── Given information ──

-- ==== Sys2Proof/Laws/State.lean ====
section
/-! SUPPORT. What each primitive change of a state does to each of its parts: one lemma a part and change, true by computation. -/

namespace Sys2Proof.Machine

@[simp] theorem run_skip (s : State) : Prog.skip.run s = s := rfl
@[simp] theorem run_seq (p q : Prog) (s : State) : (Prog.seq p q).run s = q.run (p.run s) := rfl
@[simp] theorem run_look (k : State → Prog) (s : State) : (Prog.look k).run s = (k s).run s := rfl
@[simp] theorem run_all_nil (s : State) : (Prog.all []).run s = s := rfl
@[simp] theorem run_all_cons (p : Prog) (t : List Prog) (s : State) : (Prog.all (p :: t)).run s = (Prog.all t).run (p.run s) := rfl
@[simp] theorem run_when_true (p : Prog) (s : State) : (Prog.when true p).run s = p.run s := rfl
@[simp] theorem run_when_false (p : Prog) (s : State) : (Prog.when false p).run s = s := rfl
theorem run_when (b : Bool) (p : Prog) (s : State) : (Prog.when b p).run s = if b then p.run s else s := by cases b <;> rfl
@[simp] theorem run_each_nil {α : Type} (f : α → Prog) (s : State) : (Prog.each [] f).run s = s := rfl
@[simp] theorem run_each_cons {α : Type} (x : α) (l : List α) (f : α → Prog) (s : State) :
    (Prog.each (x :: l) f).run s = (Prog.each l f).run ((f x).run s) := rfl
@[simp] theorem run_times_zero (p : Prog) (s : State) : (Prog.times 0 p).run s = s := rfl
@[simp] theorem run_times_succ (n : Nat) (p : Prog) (s : State) : (Prog.times (n + 1) p).run s = (Prog.times n p).run (p.run s) := rfl
@[simp] theorem next_run (p : Prog) (s : State) : p.next s = .next (p.run s) := rfl

@[simp] theorem units_units (f : Units → Units) (s : State) : ((.units f : Prog).run s).units = f s.units := rfl
@[simp] theorem units_regs (f : Units → Units) (s : State) : ((.units f : Prog).run s).regs = s.regs := rfl
@[simp] theorem units_mem (f : Units → Units) (s : State) : ((.units f : Prog).run s).mem = s.mem := rfl
@[simp] theorem units_fuse (f : Units → Units) (s : State) : ((.units f : Prog).run s).fuse = s.fuse := rfl
@[simp] theorem units_now (f : Units → Units) (s : State) : ((.units f : Prog).run s).now = s.now := rfl
@[simp] theorem units_free (f : Units → Units) (s : State) : ((.units f : Prog).run s).free = s.free := rfl
@[simp] theorem units_pending (f : Units → Units) (s : State) : ((.units f : Prog).run s).pending = s.pending := rfl
@[simp] theorem reg_units (a : Nat) (v : Word) (s : State) : ((.reg a v : Prog).run s).units = s.units := rfl
@[simp] theorem reg_regs (a : Nat) (v : Word) (s : State) : ((.reg a v : Prog).run s).regs = AMap.put resetWord s.regs a (v &&& heldMask a) := rfl
@[simp] theorem reg_mem (a : Nat) (v : Word) (s : State) : ((.reg a v : Prog).run s).mem = s.mem := rfl
@[simp] theorem reg_fuse (a : Nat) (v : Word) (s : State) : ((.reg a v : Prog).run s).fuse = s.fuse := rfl
@[simp] theorem reg_now (a : Nat) (v : Word) (s : State) : ((.reg a v : Prog).run s).now = s.now := rfl
@[simp] theorem reg_free (a : Nat) (v : Word) (s : State) : ((.reg a v : Prog).run s).free = s.free := rfl
@[simp] theorem reg_pending (a : Nat) (v : Word) (s : State) : ((.reg a v : Prog).run s).pending = s.pending := rfl
@[simp] theorem mem_units (a : Nat) (bs : List Byte) (s : State) : ((.mem a bs : Prog).run s).units = s.units := rfl
@[simp] theorem mem_regs (a : Nat) (bs : List Byte) (s : State) : ((.mem a bs : Prog).run s).regs = s.regs := rfl
@[simp] theorem mem_mem (a : Nat) (bs : List Byte) (s : State) : ((.mem a bs : Prog).run s).mem = Memory.writeAll s.mem a bs := rfl
@[simp] theorem mem_fuse (a : Nat) (bs : List Byte) (s : State) : ((.mem a bs : Prog).run s).fuse = s.fuse := rfl
@[simp] theorem mem_now (a : Nat) (bs : List Byte) (s : State) : ((.mem a bs : Prog).run s).now = s.now := rfl
@[simp] theorem mem_free (a : Nat) (bs : List Byte) (s : State) : ((.mem a bs : Prog).run s).free = s.free := rfl
@[simp] theorem mem_pending (a : Nat) (bs : List Byte) (s : State) : ((.mem a bs : Prog).run s).pending = s.pending := rfl
@[simp] theorem lose_units (lo hi : Nat) (s : State) : ((.lose lo hi : Prog).run s).units = s.units := rfl
@[simp] theorem lose_regs (lo hi : Nat) (s : State) : ((.lose lo hi : Prog).run s).regs = s.regs := rfl
@[simp] theorem lose_mem (lo hi : Nat) (s : State) : ((.lose lo hi : Prog).run s).mem = Memory.lose s.mem lo hi := rfl
@[simp] theorem lose_fuse (lo hi : Nat) (s : State) : ((.lose lo hi : Prog).run s).fuse = s.fuse := rfl
@[simp] theorem lose_now (lo hi : Nat) (s : State) : ((.lose lo hi : Prog).run s).now = s.now := rfl
@[simp] theorem lose_free (lo hi : Nat) (s : State) : ((.lose lo hi : Prog).run s).free = s.free := rfl
@[simp] theorem lose_pending (lo hi : Nat) (s : State) : ((.lose lo hi : Prog).run s).pending = s.pending := rfl
@[simp] theorem draw_units (s : State) : ((.draw : Prog).run s).units = s.units := rfl
@[simp] theorem draw_regs (s : State) : ((.draw : Prog).run s).regs = s.regs := rfl
@[simp] theorem draw_mem (s : State) : ((.draw : Prog).run s).mem = s.mem := rfl
@[simp] theorem draw_fuse (s : State) : ((.draw : Prog).run s).fuse = s.fuse := rfl
@[simp] theorem draw_now (s : State) : ((.draw : Prog).run s).now = s.now := rfl
@[simp] theorem draw_free (s : State) : ((.draw : Prog).run s).free = s.free + 1 := rfl
@[simp] theorem draw_pending (s : State) : ((.draw : Prog).run s).pending = s.pending := rfl
@[simp] theorem note_units (f : Cycle → Cycle) (s : State) : ((.note f : Prog).run s).units = s.units := rfl
@[simp] theorem note_regs (f : Cycle → Cycle) (s : State) : ((.note f : Prog).run s).regs = s.regs := rfl
@[simp] theorem note_mem (f : Cycle → Cycle) (s : State) : ((.note f : Prog).run s).mem = s.mem := rfl
@[simp] theorem note_fuse (f : Cycle → Cycle) (s : State) : ((.note f : Prog).run s).fuse = s.fuse := rfl
@[simp] theorem note_now (f : Cycle → Cycle) (s : State) : ((.note f : Prog).run s).now = s.now := rfl
@[simp] theorem note_free (f : Cycle → Cycle) (s : State) : ((.note f : Prog).run s).free = s.free := rfl
@[simp] theorem note_pending (f : Cycle → Cycle) (s : State) : ((.note f : Prog).run s).pending = s.pending := rfl
@[simp] theorem note_cycle (f : Cycle → Cycle) (s : State) : ((.note f : Prog).run s).cycle = f s.cycle := rfl
@[simp] theorem note_stored (f : Cycle → Cycle) (s : State) (x : Nat) : ((.note f : Prog).run s).stored x = s.stored x := rfl
@[simp] theorem note_rd8 (f : Cycle → Cycle) (s : State) (x : Nat) : ((.note f : Prog).run s).rd8 x = s.rd8 x := rfl
@[simp] theorem units_cycle (f : Units → Units) (s : State) : ((.units f : Prog).run s).cycle = s.cycle := rfl
@[simp] theorem reg_cycle (a : Nat) (v : Word) (s : State) : ((.reg a v : Prog).run s).cycle = s.cycle := rfl
@[simp] theorem mem_cycle (a : Nat) (bs : List Byte) (s : State) : ((.mem a bs : Prog).run s).cycle = s.cycle := rfl
@[simp] theorem lose_cycle (lo hi : Nat) (s : State) : ((.lose lo hi : Prog).run s).cycle = s.cycle := rfl
@[simp] theorem draw_cycle (s : State) : ((.draw : Prog).run s).cycle = s.cycle := rfl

───

▶ _Task description_
Once the line containing "Prog.skip.run s = s := rfl" has been set down, nothing more is wanted; set down each line of the listing above up to it exactly, starting with the first.

▶ _Solution for this exercise_
-- ==== Sys2Proof/Laws/State.lean ====
section
/-! SUPPORT. What each primitive change of a state does to each of its parts: one lemma a part and change, true by computation. -/

namespace Sys2Proof.Machine

@[simp] theorem run_skip (s : State) : Prog.skip.run s = s := rfl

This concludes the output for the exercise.